Tottenham has been off to quite a solid start this season. We have only conceded one goal so far & I’m very much wanting this to mean that our defense is finally figuring it out. 4 matches in & I hope that we continue with this momentum & stay healthy.

Although I previously stated (quite strongly) my extreme dislike for college football week 2. Alabama did win & they won week 3 as well. Sometimes a win is a win no matter who you play & how ugly it might look in the process (looking at you my OSU fans). A win can do wonders for the confidence of players & I really need these last 2 weeks to be not just because we played not good teams but because we are determined to be a competitive force the rest of the season.

Guys, I’m not going to lie to you right now. My one fantasy team? Trash. Just bare minimum playable. Looking for a clean zero win season. That’s the goal for the one that I wrote about in the Draft Day blog. I was thrown into another league with my friends boyfriends family (I think). I adore my line up with them. Y’all, not to flex on you too much but, I really ate it up.

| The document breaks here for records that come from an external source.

-- ==== Sys2Proof/Machine/Draw.lean ====
section
/-! DEFINITION. Draws (R307 to R322): the DRAW packet, the mesh distributor, the Sash's setup and spans, hierarchical
depth, and the Hem. -/

namespace Sys2Proof.Machine

/-! ### The Hem's and the distributor's accesses (R309, R319, R322) -/

/-- Who reads and writes for a draw: the space and rights of its queue, the partition of its launch. -/
def Draw.who (d : Draw) : Who := { core := 1024, cluster := 0, user := d.user, spt := d.space, part := d.part, phys := false }

/-- An access of the Hem that does not reach its place: a fault, a frozen engine context, or a wait. -/
def State.hemStop (s : State) (d : Draw) (e : XFault) (va : Nat) (n : Need) : Stop × State :=
  match e with
  | .violation pa => (.wait (.engine engHem), s.freezeEngine ⟨engHem, d.ctxid, w64 va, pa, n.kind⟩)
  | x => (x.stop (w64 va) n 0, s)

/-- Where an access of the Hem or the distributor goes (R322). Local windows belong to harts and the apertures to mesh
harts' stores, so that both are refused here (R58, R310, R445). -/
def State.hemPlace (s : State) (d : Draw) (a : Nat) (n : Need) : Res Nat :=
  let va := a % 2 ^ 64
  let r := if isLocal va || isAperture va then (.error .permission, s) else s.translate d.who va n false
  match r with
  | (.error e, t) => let x := t.hemStop d e va n; .stop x.1 x.2
  | (.ok pa, t) =>
    if t.lostPeer pa then .stop (.trap (uncorrectable (w64 va))) t
    else if t.wordBusy (wordAddr pa) then .stop (.wait (.word (wordAddr pa))) t
    else .ok pa t

/-- Read n bytes within a word for a draw. -/
def State.hemRead (s : State) (d : Draw) (va n : Nat) : Res Nat :=
  (s.hemPlace d va .read).bind fun pa t =>
    let a := t.homeRead (wordAddr pa)
    if a.bad then .stop (.trap (uncorrectable (w64 va))) a.s else .ok (wordField a.data (pa % 8) n) a.s

/-- Write the low n bytes of v within a word for a draw; `mask` says which of them. -/
def State.hemWrite (s : State) (d : Draw) (va n v mask : Nat) : Res Unit :=
  (s.hemPlace d va .write).bind fun pa t =>
    .ok () (t.homeWrite (wordAddr pa) (BitVec.ofNat 8 (mask % 2 ^ n * 2 ^ (pa % 8))) (w64 (v % 2 ^ (8 * n) * 2 ^ (8 * (pa % 8)))))

/-- Perform an access for each item, in order. -/
def State.eachHem {α : Type} (s : State) (f : α → State → Res Unit) : List α → Res Unit
  | [] => .ok () s
  | a :: as => (f a s).bind fun _ t => t.eachHem f as

/-- Read a value for each item, in order. -/
def State.gatherHem {α : Type} (s : State) (f : α → State → Res Nat) : List α → Res (List Nat)
  | [] => .ok [] s
  | a :: as => (f a s).bind fun v t => (t.gatherHem f as).bind fun vs u => .ok (v :: vs) u

/-! ### The render target (R319) -/

/-- The bytes of a texel of the target. -/
def Draw.texel (d : Draw) : Nat := if d.format = 1 then 8 else 4

/-- The tiles of an axis. -/
def Draw.tilesX (d : Draw) : Nat := (d.width + 63) / 64
def Draw.tilesY (d : Draw) : Nat := (d.height + 63) / 64

/-- The pixels of a tile that lie in the target, as numbers 64 × row + column. -/
def Draw.inside (d : Draw) (tx ty : Nat) : List Nat :=
  (List.range 4096).filter fun p => 64 * tx + p % 64 < d.width && 64 * ty + p / 64 < d.height

/-- The addresses of a pixel's colour and depth. -/
def Draw.colourAt (d : Draw) (tx ty p : Nat) : Nat := d.colour + (64 * ty + p / 64) * d.cpitch + (64 * tx + p % 64) * d.texel
def Draw.depthAt (d : Draw) (tx ty p : Nat) : Nat := d.depth + (64 * ty + p / 64) * d.dpitch + (64 * tx + p % 64) * 4

/-- The address of a block's recorded depth. -/
def Draw.hizAt (d : Draw) (tx ty b : Nat) : Nat := d.hiz + (ty * d.tilesX + tx) * 256 + 4 * b

/-- Every tile of the target, in ascending (ty, tx). -/
def Draw.tiles (d : Draw) : List (Nat × Nat) :=
  (List.range d.tilesY).flatMap fun ty => (List.range d.tilesX).map fun tx => (tx, ty)

/-- The cluster number whose Sash and Hem own a tile (R313). -/
def tileOwner (tx ty : Nat) : Nat := (tx + 5 * ty) % 48

/-- Replace the draw of a launch. -/
def State.setDraw (s : State) (d : Draw) : State :=
  { s with gfx := { s.gfx with draws := s.gfx.draws.map fun e => if e.launch = d.launch then d else e } }

/-- Everything the device keeps of a draw goes. -/
def State.dropDraw (s : State) (l : Nat) : State :=
  { s with gfx := { s.gfx with
      draws := s.gfx.draws.filter fun d => d.launch != l
      input := s.gfx.input.filter fun p => p.launch != l
      lastOrd := s.gfx.lastOrd.filter fun e => e.2.1 != l
      emits := s.gfx.emits.filter fun e => e.launch != l
      intents := s.gfx.intents.filter fun i => i.launch != l
      tiles := s.gfx.tiles.filter fun t => t.launch != l
      hiz := s.gfx.hiz.filter fun k => k.launch != l } }

/-- The fields of a draw from its packet and render-target descriptor; none when they break R307 or R319. -/
def drawFields (ws ts : List Word) (k : Queue) (early : Bool) (l : Launch) : Option Draw :=
  let g (i : Nat) : Word := ws.getD i 0
  let t (i : Nat) : Word := ts.getD i 0
  let q := t 3
  let d : Draw :=
    { launch := l.num, ord := l.ord, idx := g 3, ntri := field (g 4) 0 32, mharts := field (g 4) 32 16, pharts := field (g 4) 48 8,
      margs := g 6, pargs := g 7, space := k.space, user := k.user, colour := (t 0).toNat, depth := (t 1).toNat,
      hiz := (t 2).toNat, width := field q 0 14 + 1, height := field q 16 14 + 1, format := field q 32 2,
      dmode := field q 36 2, blend := field q 40 2, loadH := flag q 44, cpitch := field (t 4) 0 32,
      dpitch := field (t 4) 32 32, early := early, nextTri := 0, nextMesh := 0, starts := [], doneM := [],
      ctxid := l.ctxid, part := l.part, q := l.q, tag := l.tag, ended := false }
  let ok :=
    d.colour % 128 == 0 && d.depth % 128 == 0 && d.hiz % 128 == 0 && (q &&& 0x13333FFF3FFF) == q && d.format != 3 &&
    d.dmode != 3 && (d.depth != 0 || d.dmode == 0) && d.cpitch % 128 == 0 && d.dpitch % 128 == 0 && t 5 == 0 && t 6 == 0 &&
    t 7 == 0
  if ok then some d else none

/-- Whether a DRAW packet keeps R307. -/
def drawPacketOk (ws : List Word) : Bool :=
  let g (i : Nat) : Word := ws.getD i 0
  let n := field (g 4) 0 32
  let m := field (g 4) 32 16
  let p := field (g 4) 48 8
  (g 1).toNat % 64 == 0 && (g 2).toNat % 64 == 0 && (g 3).toNat % 4 == 0 && 1 ≤ n && n ≤ 2 ^ 24 && 1 ≤ m && m ≤ 768 &&
  1 ≤ p && p ≤ 64 && field (g 4) 56 8 == 0 && (g 5).toNat % 64 == 0

/-- Load the hierarchical depth of a draw (R316). With the load bit set and base 0, of which the spec says nothing, every block
holds +∞ as without the bit (DESIGN CHOICE, assumption 84). -/
def State.loadHiz (s : State) (d : Draw) : Res Unit :=
  if d.loadH ∧ d.hiz ≠ 0 then
    s.eachHem (fun t s =>
      (s.gatherHem (fun b s => s.hemRead d (d.hizAt t.1 t.2 b) 4) (List.range 64)).bind fun vs s =>
        let new := (vs.zipIdx.filter fun v => v.1 != inf32).map fun v =>
          ({ launch := d.launch, tx := t.1, ty := t.2, b := v.2, h := v.1, early := [] } : HBlock)
        .ok () { s with gfx := { s.gfx with hiz := s.gfx.hiz ++ new } }) d.tiles
  else .ok () s

/-- DRAW (R307, R308): it holds back its queue while a draw with the same colour base is in flight. -/
def State.takeDraw (ctxid part : Nat) (k : Queue) (ws : List Word) (s : State) : Option State :=
  let g (i : Nat) : Word := ws.getD i 0
  if !drawPacketOk ws then some (s.stopQueue k.num 2)
  else if s.engFrozen engHem (ctxid % 2 ^ 32) then none
  else
    match s.fetchWords k.who (g 1).toNat 8 with
    | (.error e, t) => if e.waits then none else some (t.stopQueue k.num 6)
    | (.ok md, t) =>
      match t.fetchWords k.who (g 2).toNat 8 with
      | (.error e, t) => if e.waits then none else some (t.stopQueue k.num 6)
      | (.ok pd, t) =>
        match t.fetchWords k.who (g 5).toNat 8 with
        | (.error e, t) => if e.waits then none else some (t.stopQueue k.num 6)
        | (.ok td, t) =>
          match kernelOf md, kernelOf pd with
          | some mkd, some pk =>
            let l := t.newLaunch k (g 0) ctxid part (md ++ pd) 0
            match drawFields ws td k pk.early l with
            | none => some (t.stopQueue k.num 2)
            | some d =>
              let harts := d.mharts + 48 * d.pharts
              if mkd.kind != 1 || pk.kind != 2 || mkd.scratch == 0 || pk.scratch == 0 then some (t.stopQueue k.num 2)
              else if t.gfx.draws.any fun e => e.colour == d.colour then none
              else if t.tooLarge (drawAsks mkd pk d.mharts d.pharts) then some (t.stopQueue k.num 3)
              else
                let u := t.addLaunch { l with draw := true, harts := harts }
                let u := { u with gfx := { u.gfx with draws := u.gfx.draws ++ [d] } }
                match u.loadHiz d with
                | .ok _ v => some v
                | .stop (.trap _) v => some ((v.endLaunch d.launch 10).dropDraw d.launch)
                | .stop _ v => some { s with host := v.host, h := v.h, others := v.others,
                                             sched := { s.sched with queues := s.sched.queues.map fun j =>
                                               if j.num = k.num then k else j } }
          | _, _ => some (t.stopQueue k.num 2)

/-- DRAW. -/
def execDraw (q ctxid part : Nat) (s : State) : Out := .next (s.takePacket q 4 fun k ws t => t.takeDraw ctxid part k ws)

/-! ### A draw that meets a fault (R322) -/

/-- Write the bytes that the choice of a free value keeps of the draw's i-th tile (R322; assumption 20). -/
def State.spillTile (s : State) (d : Draw) (t : Tile) (i : Nat) : State :=
  let put (s : State) (va n v base : Nat) : State :=
    let mask := (List.range n).foldl (fun m b =>
      if Config.targetByte (Nat.pair (Nat.pair d.ctxid d.ord) i) (base + b) then m + 2 ^ b else m) 0
    match s.hemWrite d va n v mask with
    | .ok _ u => u
    | .stop _ _ => s
  (d.inside t.tx t.ty).foldl (fun s p =>
    let s := put s (d.colourAt t.tx t.ty p) d.texel (t.colour.read (p * d.texel) d.texel) (16 * p)
    if d.dmode = 1 then put s (d.depthAt t.tx t.ty p) 4 (t.depth.read (4 * p) 4) (16 * p + 8) else s) s

/-- DRAW-FAULT (R322): the launch ends and its queue stops, also where the launch had ended before and its queue was
enabled again. -/
def State.drawFault (s : State) (d : Draw) : State :=
  let held := s.gfx.tiles.filter fun t => t.launch == d.launch
  let s := held.zipIdx.foldl (fun s t => s.spillTile d t.1 t.2) s
  ((s.endLaunch d.launch 10).dropDraw d.launch).stopFor d.q 10 (some d.tag)

/-- Take a part of the Hem's or the distributor's work: its state, a fault that ends the draw, or a wait. -/
def State.hemDone (s : State) (d : Draw) (r : Res State) : State :=
  match r with
  | .ok a _ => a
  | .stop (.trap _) t => t.drawFault d
  | .stop (.wait (.engine _)) t => { s with host := t.host, h := t.h, others := t.others }
  | .stop _ _ => s

/-! ### The mesh distributor (R309) -/

/-- The three indices of triangle n. -/
def State.triIndices (s : State) (d : Draw) (n : Nat) : Res (List Nat) :=
  s.gatherHem (fun j s => s.hemRead d (d.idx.toNat + 12 * n + 4 * j) 4) (List.range 3)

/-- Add to a vertex list the indices of a triangle that it does not hold. -/
def addVerts (vs : List Nat) : List Nat → List Nat
  | [] => vs
  | i :: is => addVerts (if vs.contains i then vs else vs ++ [i]) is

/-- Cut triangles from n on into a meshlet: its vertex list and its triangles' indices. -/
def State.cutMeshlet (s : State) (d : Draw) : Nat → Nat → List Nat → List (List Nat) → Res (List Nat × List (List Nat))
  | 0, _, vs, ts => .ok (vs, ts) s
  | left + 1, n, vs, ts =>
    if d.ntri ≤ n then .ok (vs, ts) s
    else
      (s.triIndices d n).bind fun is s =>
        let vs' := addVerts vs is
        if 128 < vs'.length then .ok (vs, ts) s else s.cutMeshlet d left (n + 1) vs' (ts ++ [is])

/-- The meshlet record (R309). R309 says of the vertex list alone that it is zero beyond its entries: the local vertex numbers
beyond ntris are 0 here too (DESIGN CHOICE, assumption 84). -/
def meshletRecord (first m : Nat) (vs : List Nat) (ts : List (List Nat)) : List (Nat × Nat × Nat) :=
  [(0, 4, first), (4, 2, vs.length), (6, 2, ts.length), (8, 4, m), (12, 4, 0)] ++
  ((List.range 128).map fun i => (0x10 + 4 * i, 4, vs.getD i 0)) ++
  ((List.range 256).flatMap fun i => (List.range 3).map fun j =>
    (0x210 + 3 * i + j, 1, match ts[i]? with | some t => vs.findIdx (· == t.getD j 0) | none => 0))

/-- A mesh hart starts on meshlet m (R308, R309). -/
def Hart.startMeshlet (h : Hart) (m : Nat) (rec' : List (Nat × Nat × Nat)) : Hart :=
  let h := rec'.foldl (fun h f => h.putScratch f.1 f.2.1 f.2.2) h
  { h with lc := { h.lc with coords := [m], given := some (m, localBase) } }.startItem

/-- The mesh hart that waits for meshlet m. -/
def State.meshHart (s : State) (d : Draw) : Option Hart :=
  s.residents.find? fun h =>
    h.lc.launch == some d.launch && h.lc.kind == 1 && h.lc.rank == d.nextMesh % d.mharts && h.status == .wait .meshlet

/-- The mesh harts that wait when no meshlet is left leave their slots. -/
def State.releaseMesh (s : State) (d : Draw) : State :=
  let ids := (s.residents.filter fun h => h.lc.launch == some d.launch && h.status == .wait .meshlet).map fun h => h.id
  ids.foldl (fun s id => s.onHart id State.leaveSlot) s

/-- MESHLET_DISPATCH (R309): the next meshlet of a draw goes to its hart, when that hart waits for it. -/
def State.dispatch (s : State) (l : Nat) : State :=
  match s.draw? l with
  | none => s
  | some d =>
    if d.ended || d.nextTri == d.ntri then s
    else
      match s.meshHart d with
      | none => s
      | some h =>
        s.hemDone d ((s.cutMeshlet d 256 d.nextTri [] []).bind fun r s =>
          let m := d.nextMesh
          let d' := { d with nextTri := d.nextTri + r.2.length, nextMesh := m + 1, starts := d.starts ++ [(d.nextTri, r.2.length)] }
          let s := (s.setDraw d').onHart h.id fun s => { s with h := s.h.startMeshlet m (meshletRecord d.nextTri m r.1 r.2) }
          .ok (if d'.nextTri = d'.ntri then s.releaseMesh d' else s) s)

/-- MESHLET_DISPATCH. -/
def execMeshletDispatch (l : Nat) (s : State) : Out := .next (s.dispatch l)

/-! ### The Sash (R310 to R317) -/

/-- SASH_NOTIFY (R310): a notify store that waited for room in the input queue is performed: one that the hart executes
retires, and one that was held until it was confirmed leaves the store queue. -/
def execSashNotify (h cluster : Nat) (s : State) : Out :=
  .next (s.onHart h fun s =>
    if s.h.status = .wait (.sash cluster) then
      if s.h.unconf.isEmpty then
        match s.sashStore (apertureBase + 4096 * cluster + 0x40) 0 with
        | .ok _ t => t.finish
        | .stop _ _ => s
      else
        match s.flushHeld 1 with
        | .ok _ t => { t with h := { t.h with status := .run } }
        | .stop _ _ => s
    else s)

/-- A coordinate as an integer multiple of 2^−150. -/
def coord (p : Nat) : Int :=
  match fmt32.decode p with
  | .num x => x.scaled (-150)
  | _ => 0

/-- A triangle in exact coordinates, with its area. -/
structure Setup where
  ax : Int
  ay : Int
  az : Int
  bx : Int
  bY : Int
  bz : Int
  cx : Int
  cy : Int
  cz : Int
  deriving DecidableEq, Repr

/-- The vertices of a staging record. -/
def setupOf (w : List Nat) : Setup :=
  let g (i : Nat) : Int := coord (w.getD (2 + i) 0)
  ⟨g 0, g 1, g 2, g 3, g 4, g 5, g 6, g 7, g 8⟩

/-- The area (R313). -/
def Setup.area (t : Setup) : Int := (t.bx - t.ax) * (t.cy - t.ay) - (t.bY - t.ay) * (t.cx - t.ax)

Truthfully, I think the reason why I am feeling so content this week is because there was no Formula One on to make my blood boil. After messy races like Monza, there is nothing I love more than having a week off. This gives the teams time (I am looking at you McLaren) to regroup and drivers time to reset if they mentally come out of the weekend in tough shape. Sometimes a week off as a fan is what I need to get reset too. Clearly. I wondered why I was so at peace this weekend? Then, I realized as I sat down to write it was because I wasn’t getting enraged by 20 men driving in really fast cars in foreign countries. So, with a race weekend coming up, let’s put out into the universe that I keep my cool. (Or, even better, that they don’t do anything to make me want to rage throw my tv into the Hudson)

I’m not going to lie, I was struggling to think of something to write today. (Editor Note during the final read through: I hated this post & almost deleted the whole thing but then remember the quote, make it exist then make it good, or something like that) It was a mix of writers block & then coming up with so many different options at once that I didn’t know what to choose.

There is so much that I would love to discuss & it’s clear based on my notes app on my phone. I have so many random lists & thoughts just sitting & I sometimes find it hard to articulate them on a broader scale.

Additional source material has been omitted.